My Great-Great Grandfather William had a brother who was born on Christmas day in 1836, he was named "Isaac Christmas" and was a farmer and later a mole catcher.

I was lucky in that it didn't cost me anything to find this out as the info was put on the internet by someone who shared my ancestors.  I also found photos of my family dating back to Victorian times.
I will continue to look into it.


----------



## *DrDLN* (dr.s.dhillon) (Jan 19, 2011)

I know my family history over six generations back to 18th century. It's good to know your roots.


----------



## Alle Meine Entchen (Dec 6, 2009)

my dad is the geneologist in the family.  He occassionally will try to get me interested, but it's a no go.  He's had to slow down a lot b/c he has bad knees (and recently re injured one so bad he'll need surgery again) and most of the family cemetaries seem to be on top of  steep hills.  He's found some interesting and not so interesting things (like the fact that even though his mom was a McCoy, we aren't related to Those McCoys of the Hatfield and McCoy fame)


----------



## Joyce DeBacco (Apr 24, 2010)

I have a photo of my family taken in 1873. In it is my grandfather as a young boy, my great grandparents and my great, great grandparents. My father had only brothers, but I noticed that his aunts didn't live past their twenties. I assume they'd died in childbirth because all the men of that generation survived to old age.

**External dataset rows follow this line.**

/-- A read records a value, may draw one, and changes nothing else (R36, R60). -/
theorem State.hostRead_frame (s : State) (sp : Space) (i : Nat) :
    s.hostRead sp i = { s with observed := (s.hostRead sp i).observed, draws := (s.hostRead sp i).draws } := by
  have h := hostEvent_cases (e := .access (.read sp i)) (s := s) rfl
  generalize s.hostRead sp i = t at h ⊢
  cases h with
  | read _ _ _ _ hu => rcases hu with rfl | rfl <;> rfl

@[simp] theorem State.fit_toNat {n : Nat} (s : State) (b : BitVec n) : s.fit n b.toNat = (b, s) := by
  simp [State.fit, b.isLt]

@[simp] theorem State.fit_params (s : State) (n v : Nat) : (s.fit n v).2.params = s.params := by
  rcases s.fit_snd n v with h | h <;> rw [h]
  rfl

/-- Settles O5: the writable indices are 0, 3, 14 and 15, and a read only records. -/
theorem readOnlyAndReservedRegisters : Obligations.ReadOnlyAndReservedRegisters := by
  intro s rest
  refine ⟨fun i v hp hi => ?_, fun i hp hi => ?_, fun sp i hp => ⟨_, step_read hp, State.hostRead_frame _ sp i⟩⟩
  · rw [step_writeReg hp]
    refine hostWriteReg_ignored (fun r hr => ?_) v _
    have := Reg.ofIndex_index hr
    rw [Bool.eq_false_iff, ne_eq, Reg.hostWritable_iff_index]
    omega
  · rw [step_read hp]
    simp [State.hostRead, State.regRead, Reg.ofIndex_eq_none hi, State.observe, State.advance]

/-- What only the host writes: no command changes it (R24, R34, R37, R40). -/
theorem exec_hostOwned {i : Instr} {s t : State} (h : exec i s = .next t) :
    t.params = s.params ∧ t.fbLen = s.fbLen ∧ t.keyLen = s.keyLen ∧ t.fb = s.fb ∧ t.key = s.key := by
  cases exec_cases h <;> exact ⟨rfl, rfl, rfl, rfl, rfl⟩

/-- Settles O7: the two length registers clamp what the host writes, and the effects of the commands leave them. -/
theorem lengthWritesAreClamped : Obligations.LengthWritesAreClamped := by
  refine ⟨fun s rest v => ⟨step_writeReg, step_read, step_writeReg, step_read⟩, fun i s t h => ?_⟩
  obtain ⟨-, hfb, hkey, -⟩ := exec_hostOwned h
  exact ⟨hfb, hkey⟩

/-- Settles O8: the written bit fits the register, and DERIVE_ACCEPT without a key fails. -/
theorem keyPresentTakesTheWrittenBit : Obligations.KeyPresentTakesTheWrittenBit := by
  refine fun s rest b => ⟨fun hp => ?_, step_read, fun hk => ?_⟩
  · rw [step_writeReg hp]
    simp [hostWriteReg, Reg.ofIndex, State.setKeyPresent, State.countWrite, State.advance]
  · rcases execDeriveAccept_cases s with ⟨-, he⟩ | ⟨hk', -⟩
    · exact ⟨_, he, rfl⟩
    · exact absurd hk hk'

/-! ### The payload offset of a parsed header -/

/-- A PARSE_HEADER or INGEST that succeeds has latched the offsets of a header that parses (R139, R181). -/
theorem exec_latches_parsed {i : Instr} {s t : State} (hi : i = .parseHeader ∨ i = .ingest)
    (h : exec i s = .next t) (he : t.err = 0) :
    ∃ r, parseHdr s.frame = .ok r ∧ t.hdrMoff = r.moff ∧ t.hdrPoff = r.poff := by
  have hc := exec_cases h
  rcases hi with rfl | rfl
  · cases hc with
    | noHdr => simp at he
    | hdr _ r hr => exact ⟨r, hr, rfl, rfl⟩
  · cases hc with
    | ingestShort => simp at he
    | ingestTruncated => simp at he
    | ingestOverflow => simp at he
    | ingested _ r hr => exact ⟨r, hr, rfl, rfl⟩

/-- Right after reset, with the least capacities, a frame loaded. -/
def frameLoaded (bs : List Byte) : State :=
  { State.resetWith ⟨14, 0, 24⟩ with fb := Memory.writeBytes [] 0 bs, fbLen := bs.length }

/-- A frame that is a whole header and no payload, in each tier: the payload offset is its end (R30). -/
theorem poff_eq_fbLen_of_emptyPayload {i : Instr} {n : Nat} (hi : i = .parseHeader ∨ i = .ingest)
    (hn : n = 6 ∨ n = 8 ∨ n = 14) :
    ∃ s t : State, exec i s = .next t ∧ t.err = 0 ∧ t.fbLen = n ∧ t.hdrPoff.toNat = n := by
  rcases hn with rfl | rfl | rfl
  · refine ⟨frameLoaded [0x80, 0x80, 1, 2, 3, 4], ?_⟩
    rcases hi with rfl | rfl <;> exact ⟨_, rfl, rfl, rfl, rfl⟩
  · refine ⟨frameLoaded [0x80, 0xFE, 0, 0, 1, 2, 3, 4], ?_⟩
    rcases hi with rfl | rfl <;> exact ⟨_, rfl, rfl, rfl, rfl⟩
  · refine ⟨frameLoaded [0x80, 0xFF, 0, 0, 0, 0, 0, 0, 0, 0, 1, 2, 3, 4], ?_⟩
    rcases hi with rfl | rfl <;> exact ⟨_, rfl, rfl, rfl, rfl⟩

/-- Settles O25: a success has parsed a header, whose key lies inside the frame. -/
theorem parsedPayloadOffsetIsInTheFrame : Obligations.ParsedPayloadOffsetIsInTheFrame := by
  refine ⟨fun i s t hi h he => ?_, fun i n => poff_eq_fbLen_of_emptyPayload⟩
  obtain ⟨r, hr, hmoff, hpoff⟩ := exec_latches_parsed hi h he
  obtain ⟨-, hlen, -⟩ := exec_hostOwned h
  simpa [hmoff, hpoff, hlen] using parseHdr_poff hr

/-! ### The invariant: what the pure functions return -/

/-- The fields of a length record agree with each other (R26 to R29, R80). -/
theorem decodeLen_agrees {fb : List Byte} {r : LenInfo} (h : decodeLen fb = .ok r) :
    r.fin = finBit r.b0 ∧ r.tier = tierOf r.b1 ∧ r.moff = moffOf r.tier ∧
      (r.tier = 0 → r.plen.toNat = rawLength r.b1) ∧ (r.tier = 1 → r.plen.toNat < 65536) := by
  rcases decodeLen_cases fb with h' | ⟨q, h', -, -, -, -, hfin, htier⟩ <;> rw [h] at h'
  · simp at h'
  obtain rfl : r = q := by simpa using h'
  refine ⟨hfin, ?_⟩
  rcases htier with ⟨hraw, ht, hm, hp⟩ | ⟨hraw, ht, hm, hp⟩ | ⟨hraw, ht, hm, hp⟩ <;>
    simp only [ht, hm, hp, tierOf, moffOf, hraw]
  · simp; omega
  · have := be_lt [byteAt fb 2, byteAt fb 3]
    simp at this ⊢; omega
  · simp

/-- A sequence of two bytes more than whole groups ends in one pad character (R109). -/
theorem base64_endsPadded (n : Nat) (d : List Byte) (h : d.length = 3 * n + 2) :
    (base64 d).length = 4 * n + 4 ∧ (base64 d)[4 * n + 3]? = some padChar := by
  induction n generalizing d with
  | zero =>
    obtain ⟨a, b, rfl⟩ := List.length_eq_two.mp h
    exact ⟨rfl, rfl⟩
  | succ n ih =>
    match d, h with
    | a :: b :: c :: r, h =>
      obtain ⟨hlen, hpad⟩ := ih r (by simp at h; omega)
      rw [base64_cons3, List.getElem?_append_right (by simp; omega)]
      exact ⟨by simp [hlen]; omega, by rw [← hpad]; congr 1⟩

/-- A token is 28 bytes, the last one the pad character (R110). -/
theorem deriveAcceptToken_shape (k : List Byte) :
    (deriveAcceptToken k).length = 28 ∧ (deriveAcceptToken k)[27]? = some padChar :=
  base64_endsPadded 6 _ (length_sha1 _)

/-! ### The invariant: one rule per update of the state -/

namespace State.Inv

variable {s : State}

theorem resetWith {p : Params} (hp : p.ok) : (State.resetWith p).Inv := by
  constructor
  case params_ok => exact hp
  all_goals simp [State.resetWith, State.flag, finBit, tierOf, rawLength]

theorem setErr (h : s.Inv) {v : BitVec 4} (hv : v.toNat ≤ 6) : (s.setErr v).Inv := { h with err_le := hv }

/-- STATUS may lose flags and gain COMPLETE, as long as HDR_VALID still implies LEN_VALID. -/
theorem withStatus (h : s.Inv) {u : State} (hu : u = { s with status := u.status })
    (hle : ∀ f ≠ StatusFlag.complete, u.flag f = true → s.flag f = true)
    (hhdr : u.flag .hdrValid = true → u.flag .lenValid = true) : u.Inv := by
  obtain ⟨st, rfl⟩ : ∃ st, u = { s with status := st } := ⟨_, hu⟩
  exact { h with
    moff_eq := fun hf => h.moff_eq (hle _ (by decide) hf)
    plen_t7 := fun hf => h.plen_t7 (hle _ (by decide) hf)
    plen_t16 := fun hf => h.plen_t16 (hle _ (by decide) hf)
    hdr_len := hhdr
    poff_eq := fun hf => h.poff_eq (hle _ (by decide) hf)
    tok_written := fun hf => h.tok_written (hle _ (by decide) hf)
    tok_padded := fun hf => h.tok_padded (hle _ (by decide) hf) }

theorem setComplete (h : s.Inv) (b : Bool) : (s.setFlag .complete b).Inv :=
  h.withStatus rfl (fun f hf hs => by simpa [hf] using hs) (by simpa using h.hdr_len)

/-- A failing frame command (R203). -/
theorem failFrame (h : s.Inv) (e : ErrKind) : (s.failFrame e).Inv := by
  have hf : ((s.setFlag .lenValid false).setFlag .hdrValid false).Inv :=
    h.withStatus rfl (fun f _ hs => by simp at hs; exact hs.2.2) (by simp)
  exact hf.setErr (by cases e <;> decide)

/-- A failing DERIVE_ACCEPT (R203). -/
theorem failKey (h : s.Inv) : s.failKey.Inv := by
  have hf : (s.setFlag .tokValid false).Inv :=
    h.withStatus rfl (fun f _ hs => by simp at hs; exact hs.2) (by simpa using h.hdr_len)
  exact hf.setErr (by decide)

/-- Latching a length record and its offsets, with HDR_VALID set or cleared (R137, R139). -/
theorem latch (h : s.Inv) {fb : List Byte} {r : LenInfo} (hr : decodeLen fb = .ok r) (mk : MaskKey)
    {poff : BitVec 4} {b : Bool} (hp : b = true → poff = r.moff + 4) :
    ((((s.latchLen r).latchKey mk poff).setFlag .lenValid true).setFlag .hdrValid b).Inv := by
  obtain ⟨hfin, htier, hmoff, ht7, ht16⟩ := decodeLen_agrees hr
  exact { h with
    fin_eq := hfin
    tier_eq := htier
    moff_eq := fun _ => hmoff
    plen_t7 := fun _ => ht7
    plen_t16 := fun _ => ht16
    hdr_len := by simp
    poff_eq := fun hv => hp (by simpa using hv)
    tok_written := fun hv => h.tok_written (by simpa using hv)
    tok_padded := fun hv => h.tok_padded (by simpa using hv) }

theorem latchHdr (h : s.Inv) {fb : List Byte} {r : HdrInfo} (hr : parseHdr fb = .ok r) : (s.latchHdr r).Inv := by
  rcases parseHdr_cases fb with h' | ⟨q, h', hlen, -, -, hpoff⟩ <;> rw [hr] at h'
  · simp at h'
  obtain rfl : r = q := by simpa using h'
  exact h.latch hlen r.mkey fun _ => hpoff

An interesting story that's been handed down is that my g,g,grandfather was so tiny when he was born, they put him in the warming oven to keep him alive. A primitive incubator, I presume. He survived and grew up to be a sheriff. His son, my g, grandfather was born in jail.

Lots of other info too numerous to go into here. But my dad's family was traced all the way back to the mid 1700s before the trail goes cold. Fascinating subject. That's why I love to watch that show "Who do you think you are?"

Joyce


----------



## CoraBuhlert (Aug 7, 2011)

I can trace my family tree back to the mid 17th century on the paternal grandfather side and maternal grandmother side and to the mid 19th century on the other two sides. Luckily, I have relatives interested in genealogy. 

In Germany, very few families can be traced back further than the 17th century. For anything prior to that, the relevant records were lost in the 30-years-war.


----------



## Carol (was Dara) (Feb 19, 2011)

My grandma is the genealogist in our family, so she does all the footwork and shares the info with the rest of us. It's a good system because I like to know things but wouldn't want to search it out myself. If I remember correctly, she's managed to track down one member of our family as far back as the eighteenth century, when he came over from England, but after that I don't think anything else is known about him. We have a similar problem on the other side of my family, which also came over from England. It seems like the trail goes cold once it leads to another country.


----------



## sesmith (Dec 21, 2011)

All I really know past the "greats" is that apparently (based on my grandfather's account) my great-great-great-grandfather was a cousin of Frank and Jesse James and once hid them in his basement.


----------



## Susan in VA (Apr 3, 2009)

CoraBuhlert said:


> In Germany, very few families can be traced back further than the 17th century. For anything prior to that, the relevant records were lost in the 30-years-war.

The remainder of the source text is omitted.